The deal worked a little too well. Guests ordered more helpings than the brand had bargained for at a time when the price of snow crab was going up.
The debacle cost Red Lobster a reported $3.3 million and triggered a stock selloff for then-owner Darden Restaurants. It also cost CEO Edna Morris her job. Endless Crab is now remembered as one of the biggest marketing blunders in industry history—a classic cautionary tale about the risk of offering free refills on a volatile commodity.
And yet 20 years later, Red Lobster did it again.
The chain last summer added a $20 all-you-can-eat shrimp deal to the menu in a bid to boost sluggish traffic. The move would end up having arguably more extreme consequences than its snow crab predecessor. The steep discount not only contributed to a more than $11 million quarterly loss for minority owner Thai Union Group, but also effectively ended the company's efforts to rescue the struggling restaurant brand.
In January, the Bangkok-based seafood supplier announced that it was cutting ties with the 650-unit Red Lobster and looking for a buyer. The experience left such a scar on Thai Union CEO Thiraphong Chansiri that he quipped in February that he plans to never eat lobster again.
In further signs of trouble, Red Lobster last month replaced its outgoing CEO with a restructuring expert known for guiding restaurant companies through bankruptcy.
This is the story of how the nation's largest full-service seafood restaurant chain came to the brink of rock bottom. It is based on earnings transcripts, company filings and sales data that show how leadership problems, strategic missteps and a difficult economy combined to hobble the iconic chain.
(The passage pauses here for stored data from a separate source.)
-- ==== Sys2Proof/Machine/OutCmds.lean ====
section
/-! DEFINITION. The commands of the output flows (spec/09, spec/10). -/

namespace Sys2Proof.Machine
open Sys2Proof

/-- BUFFER_WAIT_RESUME (R274): A buffer of the awaited pool is returned and a waiting packet build continues. -/
def execBufferWaitResume (dt : Nat) (t : Fin 4096) (s : State) : Answer :=
  s.run dt railCore (fun s => s.buildFlow t)

/-- ACCEPT_WINDOW_OPEN (R276): Device time reaches P_n − ACCEPT_US and the frame's packets become eligible. -/
def execAcceptWindowOpen (dt : Nat) (t : Fin 4096) (s : State) : Answer :=
  s.run dt railCore (fun s => s.windowOpens t)

/-- CALENDAR_WHEEL_RELEASE (R277): A wheel slot closes and its flows are released for a refill. -/
def execCalendarWheelRelease (dt : Nat) (slot : Fin 8192) (s : State) : Answer :=
  s.run dt railCore (fun s => s.wheelRelease slot)

/-- OVERFLOW_LIST_MOVE (R277): Once per revolution overflow flows due in the next revolution move onto the wheel. -/
def execOverflowListMove (dt : Nat) (s : State) : Answer :=
  s.run dt railCore (fun s => s.overflowMove)

/-- FRAME_PASSES_TO_PORT (R278): A free port selects the next frame by PAUSE, PRESENT, WFQ and DRR order. -/
def execFramePassesToPort (dt : Nat) (l : Fin 16) (badBuffer : Bool) (s : State) : Answer :=
  s.run dt railEth (fun s => s.passFrame l badBuffer)

/-- SEGMENT_DEADLINE (R282): At P_n − GUARD_US unsent packets of frame n are discarded and late tiles counted. -/
def execSegmentDeadline (dt : Nat) (g : Fin 64) (s : State) : Answer :=
  s.run dt railCore (fun s => s.segDeadlines g)

/-- TILE_CONFIG_REPEAT (R262): The once-per-second TILE_CONFIG of an enabled tile falls due. -/
def execTileConfigRepeat (dt : Nat) (t : Fin 4096) (s : State) : Answer :=
  s.run dt railCore (fun s => s.configRepeat t)

/-- TILE_CONFIG_RESEND (R262): The resend 1 ms or 2 ms after a TILE_CONFIG falls due. -/
def execTileConfigResend (dt : Nat) (t : Fin 4096) (s : State) : Answer :=
  s.run dt railCore (fun s => s.configResend t)

/-- TILE_STATUS (R265): A TILE_STATUS is accepted or dropped, stored and compared, raising its events and faults. -/
def execTileStatus (dt : Nat) (_l : Fin 16) (packet : List Byte) (srcMac : Nat) (srcIp : Nat) (s : State) : Answer :=
  s.run dt railCore (fun s => s.statusRx packet srcMac srcIp)

/-- RECEIVER_SILENT (R265): A tile has no accepted status for 3 × STATUS_MS and becomes silent with event 209 and
fault 80. -/
def execReceiverSilent (dt : Nat) (t : Fin 4096) (s : State) : Answer :=
  s.run dt railCore (fun s => s.tileSilent t)

end Sys2Proof.Machine
end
Thai Union Group declined to comment for this story, saying that it's in the process of exiting its investment. Red Lobster did not respond to a request for comment.
Treading water
Red Lobster's sudden fall was preceded by years of stagnation. Before the pandemic upended everything, the chain had been mostly at a standstill since 2014, when it was sold by venerable casual-dining operator Darden Restaurants to private equity firm Golden Gate Capital for $2.1 billion.
Red Lobster had been created by legendary restaurateur Bill Darden himself in 1968. It was not only one of the first seafood chains in the U.S. but also one of the first casual-dining concepts, period. Together with another of Darden's creations, Olive Garden, it became part of the foundation of Darden Restaurants Inc. when it was formed in 1995.
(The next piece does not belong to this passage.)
-- ==== Sys2Proof/Machine/Dispatch.lean ====
section
/-! DEFINITION. The dispatch of exec: one arm for each command, each one direct call of that command's meaning. -/

namespace Sys2Proof.Machine
open Sys2Proof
Red Lobster grew steadily through the early aughts and reached a high of 679 locations in 2012. But by that time, the brand was struggling to bounce back from the Great Recession and had become a drag on Darden's growing portfolio. Facing pressure from shareholders, Darden decided to sell the chain so it could focus on its other concepts.
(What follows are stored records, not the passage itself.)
/-- An event changes no more than the event controller, and a fault no more than the fault collector, the event controller and
the waiting records of the persistent log: every other register, the memory and every other block stay (R29). -/
def Obligations.EventAndFaultFrame : Prop :=
  ∀ (s : State) (n data unit off : Nat),
    (n < 1024 → (off < 0x20000 ∨ 0x30000 ≤ off) → (s.raise n data).rd off = s.rd off) ∧
    (s.raise n data = { s with evt := (s.raise n data).evt, regs := (s.raise n data).regs }) ∧
    (n < 256 → NotFlt off → (s.fault n unit data).rd off = s.rd off) ∧
    (let u := s.fault n unit data
     u = { s with evt := u.evt, regs := u.regs, draw := u.draw, nvm := { s.nvm with log := u.nvm.log },
                  flt := { s.flt with todo := u.flt.todo, setAt := u.flt.setAt, setNow := u.flt.setNow } })

/-- A fault occurrence is counted; at NOTE it names its unit and sets no status, and at WARN or above it also sets STATUS, takes
the severity that the set statuses of its class give it, and leaves its reaction to be carried out (R431 to R433). -/
def Obligations.FaultSetsStatusAndLevel : Prop :=
  ∀ (s : State) (n unit data : Nat), n < 256 →
    let u := s.fault n unit data
    let sev := s.get (F.FLT_SRC_CFG_SEV n)
    let e := match s.classLevel (s.get (F.FLT_SRC_CFG_CLASS n)) with
      | some l => max sev (min (l + 1) (s.get F.FLT_GLB_CTL_ESC_MAX))
      | none => sev
    u.get (F.FLT_SRC_COUNT n) = (s.get (F.FLT_SRC_COUNT n) + 1) % 2 ^ 32 ∧
    (sev = 0 → u.rd (R.FLT_SRC_STAT n) % 65536 = s.rd (R.FLT_SRC_STAT n) % 65536 ∧
      u.get (F.FLT_SRC_STAT_UNIT n) = unit % 65536 ∧ u.flt = s.flt) ∧
    (sev ≠ 0 → u.flag (F.FLT_SRC_STAT_STATUS n) = true ∧ u.get (F.FLT_SRC_STAT_LEVEL n) = e % 8 ∧
      u.get (F.FLT_SRC_STAT_UNIT n) = unit % 65536 ∧
      u.flt.todo = s.flt.todo ++ (if 2 ≤ e then [⟨n, e, unit⟩] else []))

/-- A write of 1 to a fault status clears it only while CAUSE is 0; while CAUSE is 1 it is ignored and CLEAR_REFUSED is set
(R435). A status that hardware has set in the same instant stays (R13). -/
def Obligations.StatusClearsOnlyWithoutCause : Prop :=
  ∀ (s : State) (n : Nat), n < 256 → s.flag (F.FLT_SRC_STAT_STATUS n) = true →
    let u := s.clearStatus n
    let setNow := (s.stuckBits (R.FLT_SRC_STAT n)).testBit 0
    (s.flag (F.FLT_SRC_STAT_CAUSE n) = true → u.flag (F.FLT_SRC_STAT_STATUS n) = true ∧
      u.flag (F.FLT_SRC_STAT_CLEAR_REFUSED n) = true ∧ (∀ off, off ≠ R.FLT_SRC_STAT n → u.rd off = s.rd off)) ∧
    (s.flag (F.FLT_SRC_STAT_CAUSE n) = false → setNow = true → u = s) ∧
    (s.flag (F.FLT_SRC_STAT_CAUSE n) = false → setNow = false → u.flag (F.FLT_SRC_STAT_STATUS n) = false ∧
      (∀ m, m < 256 → m ≠ n → u.rd (R.FLT_SRC_STAT m) = s.rd (R.FLT_SRC_STAT m))) ∧
    u.mem = s.mem ∧ u.flt.todo = s.flt.todo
Golden Gate avowed at the time that its new asset was "an exceptionally strong brand" with "significant opportunities for future growth." But it did little to act on those opportunities. It offloaded more than 500 of Red Lobster's U.S. properties in a $1.5 billion sale-leaseback deal, shedding valuable real estate to help finance the acquisition. And six years later, when Golden Gate fully exited Red Lobster, the chain's unit count and annual sales were virtually unchanged.
In 2016, Thai Union Group acquired a 25% stake in Red Lobster from Golden Gate with the goal of growing its own direct-to-consumer seafood business. Four years later, the longtime Red Lobster supplier led a group of international restaurateurs and members of Red Lobster's management in buying the rest of the brand from Golden Gate. Echoing the PE firm's outlook from six years earlier, Thai Union emphasized the "tremendous" long-term opportunity ahead for Red Lobster and aired plans for development both in the U.S. and overseas.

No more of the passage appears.